The expected answer is the set of lines in the data below between the line holding "slot = s.streamDst" and the line holding "s.mem := rfl", inclusive, written out exactly.

[Saved entries]
——

/-- A detector event that the last block close has decided fires once: its bit of DET_EVT and IRQ_RAW bit 0 set, DET_SIDX is the block's
first sample index, and the record that DET_LIFT names is raised where its bit is enabled, the events of one close that name one record
together; a microphone that is muted fires nothing. (Log 57, log 58, log 84.) -/
def Obligations.DetectorEvents : Prop :=
  ∀ (s : State) (c : Instr) (e : Nat),
    (c, e) ∈ [(Instr.vadStart, 0), (.vadEnd, 1), (.glass, 2), (.alarmT3, 3), (.alarmCont, 4)] → bitAt s.audio.due e = true →
    (s.audio.muted = false → ∃ t, exec c s = .next t ∧ bitAt (t.rd .audio 0 Reg.Audio.DET_EVT) e = true ∧
      t.rd2 .audio 0 Reg.Audio.DET_SIDX_LO Reg.Audio.DET_SIDX_HI = s.audio.dueSidx % 2 ^ 64 ∧ IrqSet t .audio 0 0 ∧
      bitAt t.audio.due e = false ∧
      t.power.raises.length = s.power.raises.length + b2n (s.rdB .liftPage 0 (Reg.Lift.EN e) && !(s.power.raises.any fun r =>
        r.origin == 15 && r.sidx == s.audio.dueSidx && r.record == s.rd .liftPage 0 (Reg.Lift.RECORD e))) ∧
      (s.rdB .liftPage 0 (Reg.Lift.EN e) = true → ∃ r ∈ t.power.raises, r.origin = 15 ∧ r.sidx = s.audio.dueSidx ∧
        r.record = s.rd .liftPage 0 (Reg.Lift.RECORD e) ∧ bitAt r.events e = true) ∧
      t.mem = s.mem) ∧
    (s.audio.muted = true → exec c s = .next (s.setAudio { s.audio with due := clr32 s.audio.due (2 ^ e) }))

/-- A stream's EN ← 1 starts it where its settings are accepted, and otherwise counts and leaves EN 0; EN ← 0 ends a stream at rest and
lets one that is delivering finish its block; a delivery writes the block's data, its record and its digest record into the slot of its
block number, and counts it. -/
def Obligations.AudioStreams : Prop :=
  (∀ (s : State) (v : View) (st : Nat) (w : Word) (u : State), Reaches s v .audio (0x200 + 0x40 * st) 0 → st < 4 →
    (s.rdB .audio 0 (Reg.Audio.EN st) = false →
      u = s.wrFields .audio 0 (0x200 + 0x40 * st) (setField (setField w.toNat 0 1 1) 0 1 0) Reg.Audio.all →
      ((u.streamStart st).2 = false → ∃ t, exec (.audioStreamStart v st w) s = .next t ∧ (t.stream st).active = true ∧
        t.rd .audio 0 (Reg.Audio.EN st) = 1 ∧ t.rd .audio 0 (Reg.Audio.ACTIVE st) = 1 ∧ t.rd .audio 0 (Reg.Audio.BLK_NUM st) = 0 ∧
        t.mem = s.mem) ∧
      ((u.streamStart st).2 = true → ∃ t, exec (.audioStreamStart v st w) s = .next t ∧ t.audio = s.audio ∧
        t.rd .audio 0 (Reg.Audio.EN st) = 0 ∧
        t.rd .audio 0 (Reg.Hdr.ERR_CNT 0) = (count31 (s.rd .audio 0 (Reg.Hdr.ERR_CNT 0)) 1).1 ∧ t.mem = s.mem)) ∧
    (s.rdB .audio 0 (Reg.Audio.EN st) = true → (s.stream st).active = true →
      ((s.stream st).past = [] → (s.stream st).live = [] → ∃ t, exec (.audioStreamStop v st w) s = .next t ∧ t.stream st = {} ∧
        t.rd .audio 0 (Reg.Audio.EN st) = 0 ∧ t.rd .audio 0 (Reg.Audio.ACTIVE st) = 0 ∧ t.mem = s.mem) ∧
      ((s.stream st).past ≠ [] ∨ (s.stream st).live ≠ [] →
        exec (.audioStreamStop v st w) s = .next (s.setStream st { s.stream st with stopAfter := some 1 })))) ∧
  ∀ (s : State) (st n nbuf slot recs : Nat) (b : Blk) (x : StreamS) (lost : Bool), st < 4 → (s.stream st).active = true →
    s.nextBlock st = some (b, x, lost) → nbuf = s.rd .audio 0 (Reg.Audio.NBUF_M1 st) + 1 → n = s.rd .audio 0 (Reg.Audio.BLK_NUM st) →
    slot = s.streamDst st + n % nbuf * s.rd .audio 0 (Reg.Audio.SLOT_PITCH st) → recs = s.streamRec st →
    AllOn s [memDomain slot, memDomain recs] → s.rdB .audio 0 (Reg.Audio.SIG_EN st) = false → s.upsets = [] →
    ∃ t, exec (.audioBlockDelivery st) s = .next t ∧
      t.mem = (((s.dstore slot (s.streamData st b)).dstore (recs + 32 * (n % nbuf)) (blockRecord { b.hdr with
        ch := s.rd .audio 0 (Reg.Audio.CH st), stream := st, blkNum := n })).dstore (recs + 32 * nbuf + 48 * (n % nbuf))
          (ingestRecord 1 st b.hdr.sidx (s.streamData st b))).mem ∧
      t.rd .audio 0 (Reg.Audio.BLK_NUM st) = (n + 1) % 2 ^ 32 ∧ t.tallies = s.tallies
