/-! ### State.setDom -/

@[simp] theorem State.setDom_regs (d : Nat) (x : Dom) : (s.setDom d x).regs = s.regs := rfl
@[simp] theorem State.setDom_mem (d : Nat) (x : Dom) : (s.setDom d x).mem = s.mem := rfl
@[simp] theorem State.setDom_now (d : Nat) (x : Dom) : (s.setDom d x).now = s.now := rfl
@[simp] theorem State.setDom_free (d : Nat) (x : Dom) : (s.setDom d x).free = s.free := rfl
@[simp] theorem State.setDom_out (d : Nat) (x : Dom) : (s.setDom d x).out = s.out := rfl
@[simp] theorem State.setDom_stalled (d : Nat) (x : Dom) : (s.setDom d x).stalled = s.stalled := rfl
@[simp] theorem State.setDom_latches (d : Nat) (x : Dom) : (s.setDom d x).latches = s.latches := rfl
@[simp] theorem State.setDom_tallies (d : Nat) (x : Dom) : (s.setDom d x).tallies = s.tallies := rfl
@[simp] theorem State.setDom_waiters (d : Nat) (x : Dom) : (s.setDom d x).waiters = s.waiters := rfl
@[simp] theorem State.setDom_arrays (d : Nat) (x : Dom) : (s.setDom d x).arrays = s.arrays := rfl
@[simp] theorem State.setDom_dmas (d : Nat) (x : Dom) : (s.setDom d x).dmas = s.dmas := rfl
@[simp] theorem State.setDom_tier (d : Nat) (x : Dom) : (s.setDom d x).tier = s.tier := rfl
@[simp] theorem State.setDom_parts (d : Nat) (x : Dom) : (s.setDom d x).parts = s.parts := rfl
@[simp] theorem State.setDom_images (d : Nat) (x : Dom) : (s.setDom d x).images = s.images := rfl
@[simp] theorem State.setDom_seals (d : Nat) (x : Dom) : (s.setDom d x).seals = s.seals := rfl
@[simp] theorem State.setDom_audio (d : Nat) (x : Dom) : (s.setDom d x).audio = s.audio := rfl
@[simp] theorem State.setDom_cams (d : Nat) (x : Dom) : (s.setDom d x).cams = s.cams := rfl
@[simp] theorem State.setDom_sec (d : Nat) (x : Dom) : (s.setDom d x).sec = s.sec := rfl
@[simp] theorem State.setDom_ports (d : Nat) (x : Dom) : (s.setDom d x).ports = s.ports := rfl
@[simp] theorem State.setDom_gauge (d : Nat) (x : Dom) : (s.setDom d x).gauge = s.gauge := rfl
@[simp] theorem State.setDom_panel (d : Nat) (x : Dom) : (s.setDom d x).panel = s.panel := rfl
@[simp] theorem State.setDom_boot (d : Nat) (x : Dom) : (s.setDom d x).boot = s.boot := rfl
@[simp] theorem State.setDom_supply (d : Nat) (x : Dom) : (s.setDom d x).supply = s.supply := rfl
@[simp] theorem State.setDom_upsets (d : Nat) (x : Dom) : (s.setDom d x).upsets = s.upsets := rfl
@[simp] theorem State.setDom_wellErrs (d : Nat) (x : Dom) : (s.setDom d x).wellErrs = s.wellErrs := rfl
@[simp] theorem State.setDom_pending (d : Nat) (x : Dom) : (s.setDom d x).pending = s.pending := rfl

——

Exercise result:
    slot = s.streamDst st + n % nbuf * s.rd .audio 0 (Reg.Audio.SLOT_PITCH st) → recs = s.streamRec st →
    AllOn s [memDomain slot, memDomain recs] → s.rdB .audio 0 (Reg.Audio.SIG_EN st) = false → s.upsets = [] →
    ∃ t, exec (.audioBlockDelivery st) s = .next t ∧
      t.mem = (((s.dstore slot (s.streamData st b)).dstore (recs + 32 * (n % nbuf)) (blockRecord { b.hdr with
        ch := s.rd .audio 0 (Reg.Audio.CH st), stream := st, blkNum := n })).dstore (recs + 32 * nbuf + 48 * (n % nbuf))
          (ingestRecord 1 st b.hdr.sidx (s.streamData st b))).mem ∧
      t.rd .audio 0 (Reg.Audio.BLK_NUM st) = (n + 1) % 2 ^ 32 ∧ t.tallies = s.tallies
/-! ### State.setDom -/

@[simp] theorem State.setDom_regs (d : Nat) (x : Dom) : (s.setDom d x).regs = s.regs := rfl
@[simp] theorem State.setDom_mem (d : Nat) (x : Dom) : (s.setDom d x).mem = s.mem := rfl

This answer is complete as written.